Кстати, сам Плотин даже не претендует на звание оригинального философа. Как и Плутарх, он также считает, что излагает только чистое учение Платона. Даже там, где он намеренно переступает границы платоновского круга мысли, он убежден, что лишь прояснил и высветил то, что уже содержится, неразвитое, во взглядах его великого предшественника. Плутарх, Нумений и Филон по сути своей религиозные, даже теологические мыслители; их практические и этические интересы значительно превосходят теоретические и метафизические. У Плотина, однако, теоретический интерес уравновешивается практическим. Действительно, идея спасения составляет конечную точку его мировоззрения, цель, к которой в конечном счете направлено все его мышление, и его философия также имеет глубокую религиозную направленность. Однако это не мешает ему всеми силами стремиться к чисто научному и логическому обоснованию этико-религиозной основы своего мировоззрения.
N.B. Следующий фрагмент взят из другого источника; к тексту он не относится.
/-- A folio outside HBM (R299): its payload and what its seal binds it to (Table 14.5); Sealed.bytes and Sealed.record are its form on
the medium. `key` and `nonce` are draws. DESIGN CHOICE, log entry 12. -/
structure Sealed where
  kind : Nat
  fmt : KvFmt := .mx4
  layer : Nat := 0
  valid : Nat := 0
  parkId : Nat := 0
  ordinal : Nat := 0
  nonce : Nat := 0
  key : Nat := 0
  payload : Mem := []
  /-- Where it lies: T3 frame number, or T4 location as R290 codes it. -/
  loc : Nat := 0
  /-- The bytes and the seal record are as they were written. -/
  intact : Bool := true
  deriving DecidableEq, Repr, Inhabited

/-- A parked quire (R45): its tier, its folios in order, and the sections it carries in its flyleaf. -/
structure Quire where
  tier : Nat
  folios : List Sealed := []
  ptFolios : Nat := 1
  /-- Epoch of the partition key under which the data key is wrapped. -/
  keyEpoch : Nat := 0
  program : Nat := 0
  tokensPer : Nat := 0
  layersPer : Nat := 0
  fmt : KvFmt := .mx4
  /-- Not yet copied by the running checkpoint (R311). -/
  uncopied : Bool := false
  /-- A wake-ahead start has been made for this park (R53). -/
  woken : Bool := false
  deriving DecidableEq, Repr, Inhabited

/-- A PARK under way. -/
structure ParkOp where
  verb : Nat
  began : Nat
  tier : Nat
  ttl : Nat
  hint : Nat
  /-- The place taken for each folio of the quire, in order (R45). -/
  locs : List Nat
  parkId : Nat
  deriving DecidableEq, Repr, Inhabited

/-- A revive under way: the verb that caused it (none: a wake-ahead start), verbs that joined, the bytes and the
backlog when it began. -/
structure ReviveOp where
  cause : Option Nat
  joined : List Nat := []
  began : Nat
  tier : Nat
  bytes : Nat
  wake : Bool := false
  /-- The descriptors allocated for the quire's folios, in order. -/
  descs : List Nat := []
  deriving DecidableEq, Repr, Inhabited

/-- Phases of a sent hand-off (R278, R279). -/
inductive SendPhase where
  | readRecord | acquire | writing | sendCas | sent | reclaim | zeroHeader | release
  deriving DecidableEq, Repr, Inhabited

/-- A hand-off being sent. -/
structure SendOp where
  verb : Nat
  region : Nat
  record : Nat
  tdev : Nat
  tpart : Nat
  claimUs : Nat
  phase : SendPhase := .readRecord
  /-- Record epoch n after the acquisition. -/
  epoch : Nat := 0
  deadline : Nat := 0
  acksLeft : Nat := 0
  lastPoll : Nat := 0
  /-- Outstanding request tag. -/
  tag : Nat := 0
  /-- Retry wanted since this instant (R277). -/
  retry : Option Nat := none
  /-- CLOSE waits on the outcome (Table 13.5), or the fence does. -/
  closing : Option Nat := none
  /-- The status that ends the verb once the slot header is zeroed and the record released. -/
  failing : Option Status := none
  /-- HANDOFF_SEND has completed, and the sequences have returned to their state: only the slot is still to be cleared. -/
  done : Bool := false
  deriving DecidableEq, Repr, Inhabited

/-- A session: everything of its quire that is not a folio (Table 2.6), its live sequences and what is under way. -/
structure Session where
  handle : Nat
  part : Nat
  objectMode : Bool := false
  seed : Nat := 0
  ttl : Nat := 0
  wakeHint : Nat := 0
  parkTime : Nat := 0
  /-- The unwrapped data key, as its draw; none once discarded (R51, R363). -/
  sdk : Option Nat := none
  /-- The data key that the flyleaf wraps, and the PRK epoch it is wrapped under. -/
  wrappedSdk : Nat := 0
  wrapEpoch : Nat := 0
  seqs : Tab Seq := []
  /-- Descriptors of the flyleaf and the page-table folios, from a revive or claim on. -/
  flyleaf : Option Nat := none
  ptFolios : List Nat := []
  quire : Option Quire := none
  parkOp : Option ParkOp := none
  revive : Option ReviveOp := none
  send : Option SendOp := none
  deriving DecidableEq, Repr, Inhabited

/-- A directory record (Table 2.11). While it is in force its held notices are the entries of the partition's
waiting records that say so (`Waiting.inDir`), which keep their order among all records; its free-list link is the free list itself. -/
structure DirRec where
  gen : Nat := 1
  inUse : Bool := false
  retired : Bool := false
  damaged : Bool := false
  expired : Bool := false
  parked : Bool := false
  object : Bool := false
  tier : Nat := 0
  live : Nat := 0
  flyleafLoc : Nat := 0
  salt : Nat := 0
  parkId : Nat := 0
  ttlInstant : Nat := 0
  /-- In a captured record: the notices that it holds, in ready order (R56, Table 15.1). -/
  held : List Status := []
  deriving DecidableEq, Repr, Inhabited

/-- A first-freed, first-reused free list over a range (chapter 2, "Handles and the directory"; chapter 3 for
descriptors): the numbers from `next` to the end of the range have never been used, `freed` follow in order.
DESIGN CHOICE, log entry 12. -/
structure FreeList where
  base : Nat := 0
  count : Nat := 0
  next : Nat := 0
  freed : List Nat := []
  deriving DecidableEq, Repr, Inhabited

/-- The directory, the sessions and the Spine. -/
structure DirState where
  recs : Tab DirRec := []
  free : Tab FreeList := []
  sessions : Tab Session := []
  /-- Spine entry to (directory index, sequence). -/
  spine : Tab (Nat × Nat) := []
  deriving DecidableEq, Repr, Inhabited

/-! ## Folios and tiers (chapter 3) -/

/-- Kinds of folio (R57). -/
inductive FolioKind where
  | free | flyleaf | pageTable | kv
  deriving DecidableEq, Repr, Inhabited

/-- A folio: its descriptor (Table 3.1) and its payload. -/
structure Folio where
  kind : FolioKind := .free
  fmt : KvFmt := .mx4
  part : Nat := 0
  tier : Nat := 1
  dirty : Bool := false
  copied : Bool := false
  inPrefix : Bool := false
  promoting : Bool := false
  demoting : Bool := false
  gen : Nat := 0
  refcnt : Nat := 0
  pin : Nat := 0
  heat : Nat := 0
  heatTime : Nat := 0
  loc : Nat := 0
  t0Loc : Nat := 0
  handle : Nat := 0
  layer : Nat := 0
  valid : Nat := 0
  nonce : Nat := 0
  tag : Nat := 0
  digest : Option Bytes := none
  chain : Nat := 0
  /-- The payload in T1, or as sealed in T3 or T4. -/
  payload : Mem := []
  /-- The T0 staging copy that the step under way reads and writes (R69, Table 3.6). -/
  t0 : Option Mem := none
  /-- Source places (tier, location) that a committed promotion has left, while reads issued against them run (R78). -/
  oldPlaces : List (Nat × Nat) := []
  /-- Target of the move under way, and its class (Table 3.6). -/
  target : Nat := 0
  targetLoc : Nat := 0
  moveCls : ArbClass := .b
  /-- Start of the move, for T3 timeouts (R303) and estimates. -/
  moveSince : Nat := 0
  /-- Kept for the running checkpoint after its references are gone (R313). -/
  zombie : Bool := false
  /-- A line of it in HBM was lost, and it waits to be recomputed (Table 16.5). -/
  lost : Bool := false
  /-- The HBM stack of that line. -/
  lostStack : Nat := 0
  deriving DecidableEq, Repr, Inhabited

/-- A prefix index entry (R80): its chain digest, its ledger and its folios. -/
structure PrefixEntry where
  chain : Nat
  prev : Nat
  ledger : List Nat
  folios : List Nat
  deriving DecidableEq, Repr, Inhabited

/-- A PLACE under way (R85): descriptors still to move. -/
structure PlaceOp where
  verb : Nat
  left : List Nat
  tier : Nat
  deriving DecidableEq, Repr, Inhabited

/-- The folio and tier manager of one partition. -/
structure FolPart where
  desc : FreeList := {}
  prefixIdx : List PrefixEntry := []
  /-- T1, T3 and T4 use in folios. -/
  t1Use : Nat := 0
  t3Use : Nat := 0
  t4Use : Nat := 0
  /-- Pressure demotion runs (R76); a no-space miss started it, so that it ends where no folio can be chosen. -/
  pressure : Bool := false
  forced : Bool := false
  /-- T3 frames of this partition in use. -/
  t3Frames : List Nat := []
  /-- Revive estimates (R54) by tier: latency and bandwidth with 16 fraction bits. -/
  est : Tab (Nat × Nat) := []
  /-- Bytes queued on each tier: revives, and demand promotions. -/
  reviveBacklog : Tab Nat := []
  demandBacklog : Tab Nat := []
  places : List PlaceOp := []
  /-- Page-table entries held by resident sequences (R66). -/
  ptUse : Nat := 0
  deriving DecidableEq, Repr, Inhabited

/-- The folio and tier manager: descriptors by index, and per partition. -/
structure FolState where
  folios : Tab Folio := []
  parts : Tab FolPart := []
  deriving DecidableEq, Repr, Inhabited

/-! ## Steps (chapter 4) -/

/-- A gathering entry (Table 4.3, R95), with what the step gathers for it: `old` and `span` are those of the pending run
that a tip-in takes its tokens from. -/
structure GEntry where
  dir : Nat
  seq : Nat
  spine : Nat
  /-- 0 decode, 1 tip-in, 2 recompute. -/
  kind : Nat
  qLen : Nat
  tree : List TreeNode := []
  kvLen : Nat := 0
  pos : Nat := 0
  qOffset : Nat := 0
  prefixLen : Nat := 0
  tokens : List Nat := []
  /-- Token drawn at each node: (node, token); node 0 is the root. -/
  samples : List (Nat × Nat) := []
  /-- Candidates of each extra head at each node: (node, head, ranked tokens). -/
  heads : List (Nat × Nat × List Nat) := []
  /-- Bitmaps of the masks written, by node (R186): they stand in the partition's state-buffer share, where no rule places
  them. -/
  masks : List (Nat × Bytes) := []
  /-- Nodes whose mask is still being written. -/
  maskWait : List Nat := []
  pins : List Nat := []
  units : Nat := 0
  queue : Nat := 0
  /-- The window of a truncated step: its first span (R88). -/
  window : Option Nat := none
  /-- The bindery has been asked for the folios that the entry reads (R88). -/
  asked : Bool := false
  old : Bool := false
  span : Option Nat := none
  /-- Span and slot that the entry's first token takes. -/
  slot0 : Nat × Nat := (0, 0)
  /-- Empty spans put behind an insertion's span for this entry. -/
  added : Nat := 0
  /-- Of recompute work: where it goes on in its run of spans, and the folios that it replaces in place (R89). -/
  off : Nat := 0
  missing : List Nat := []
  /-- The cheaper path that the entry's step takes (R107): 2 without its tree, 3 over a truncated window, with the first position
  and the tokens of that window. -/
  cheaper : Nat := 0
  windowPos : Nat := 0
  windowLen : Nat := 0
  deriving DecidableEq, Repr, Inhabited

/-- A gathering. -/
structure Gather where
  entries : List GEntry := []
  releasedAt : Nat := 0
  /-- Verbs of APPENDs and SPLICEs whose last token a prefix hit absorbed while it was built (R101). -/
  hitVerbs : List Nat := []
  deriving DecidableEq, Repr, Inhabited

/-- KV of a tree node in its state-buffer slot (R103): entry, node, layer, KV head, key bytes, value bytes. -/
structure TreeKv where
  entry : Nat
  node : Nat
  layer : Nat
  head : Nat
  key : Bytes
  value : Bytes
  deriving DecidableEq, Repr, Inhabited

/-- The step builder of one partition. -/
structure SpnPart where
  cur : Option Gather := none
  next : Option Gather := none
  estNs : Nat := 0
  treeKv : List TreeKv := []
  /-- The partition's state-buffer share (space 1 of R147) and HBM share (space 2). -/
  buf : Mem := []
  hbm : Mem := []
  /-- Lines of the HBM share, by their offset, whose data the memory no longer delivers (R72). -/
  poison : List Nat := []
  /-- Reply-buffer reservation in use, and its high-water mark (SPN_REPLY_USE). -/
  replyUse : Nat := 0
  replyHigh : Nat := 0
  /-- The model program, once loaded and checked (R144). -/
  program : Option Program := none
  /-- A load from source 0 has been refused, and is tried again at the next switch (R144). -/
  fetchFailed : Bool := false
  /-- Charges of rolled-back entries that stand: (directory index, sequence) (R336). -/
  paid : List (Nat × Nat) := []
  /-- Verbs whose last token a prefix hit absorbed for a step that was rolled back: they complete with the next step (R101). -/
  owed : List Nat := []
  deriving DecidableEq, Repr, Inhabited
Предшественники Плотина отчаивались в возможности познания реального. Они искали помощи извне и хотели преодолеть слабость собственного интеллекта с помощью сверхъестественного просвещения. Не найдя опоры в интеллектуальных спекуляциях
Не найдя опоры и почвы для своей жажды искупления в интеллектуальных спекуляциях, они обратили свой взор вверх, призвали на помощь божество и ожидали, что религия освободит их от недостатков человеческой природы. Степень теоретической обоснованности этих ожиданий была для них гораздо менее важна, поскольку они отчаивались в теории, чем факт существования сверхъестественных сил, способных поднять человека над страданиями конечности. Плотин, напротив, ищет логическое объяснение и оправдание человеческой жажды спасения и прямо ставит перед собой цель теоретически преодолеть скептический образ мышления своего времени.
Второй Раздел. Учение Плотина
Здесь уже обозначена точка зрения, которая является решающей для всех исследований философа и с которой, следовательно, должно неизбежно начинаться описание его взгляда на мир.[23 - Если бы Плотин действительно представил полностью разработанную систему или если бы отдельные трактаты философа были подготовлены по определенному плану и четко связаны друг с другом, мы должны были бы просто придерживаться структуры и порядка его мыслей, приведенного самим философом. Но поскольку об этом не может быть и речи, поскольку сочинения Плотина – это лишь случайные записи, появившиеся случайно и дающие нам скорее представление о систематическом фоне мировоззрения Плотина, чем раскрывающие его на самом деле, то для того, чтобы уловить определяющую основную идею этого мировоззрения, приходится прибегать к экспозиции, установить внутреннюю связь между его отдельными частями, выявить отношения между плотиновскими идеями и подчеркнуть систематический характер этой философии более решительно, чем это делает ее автор. Правда, при этом в изложение взглядов философа вносится элемент, чуждый ему самому, но он неизбежен для того, чтобы получить ясное представление о мире его мысли и четкое представление о различных его частях. Поэтому все наиболее значительные выразители мировоззрения Плотина, такие как Целлер и Кирхнер, развивали его таким образом, что извлекали основные идеи философа из его различных сочинений, организовывали их с определенной точки зрения и таким образом систематически объединяли то, что принадлежит друг другу, в единое целое. Но даже Рихтер, который критикует эту процедуру Кирхнера и вместо этого рассматривает отдельные сочинения Плотина как самостоятельные круги мысли, соотнося их друг с другом в целом, но стремясь сохранить их самих по себе как целое, может провести эту процедуру лишь с некоторой последовательностью, поскольку в своих «Неоплатонических исследованиях» он преследует совершенно иную цель, чем простое изложение мировоззрения Плотина, и должен пропустить некоторые важные и характерные положения только потому, что они не встречаются в цитируемых разделах. (Ср. A. Richter: «Neuplatonische Studien» vol. II [1867] 6—22.)]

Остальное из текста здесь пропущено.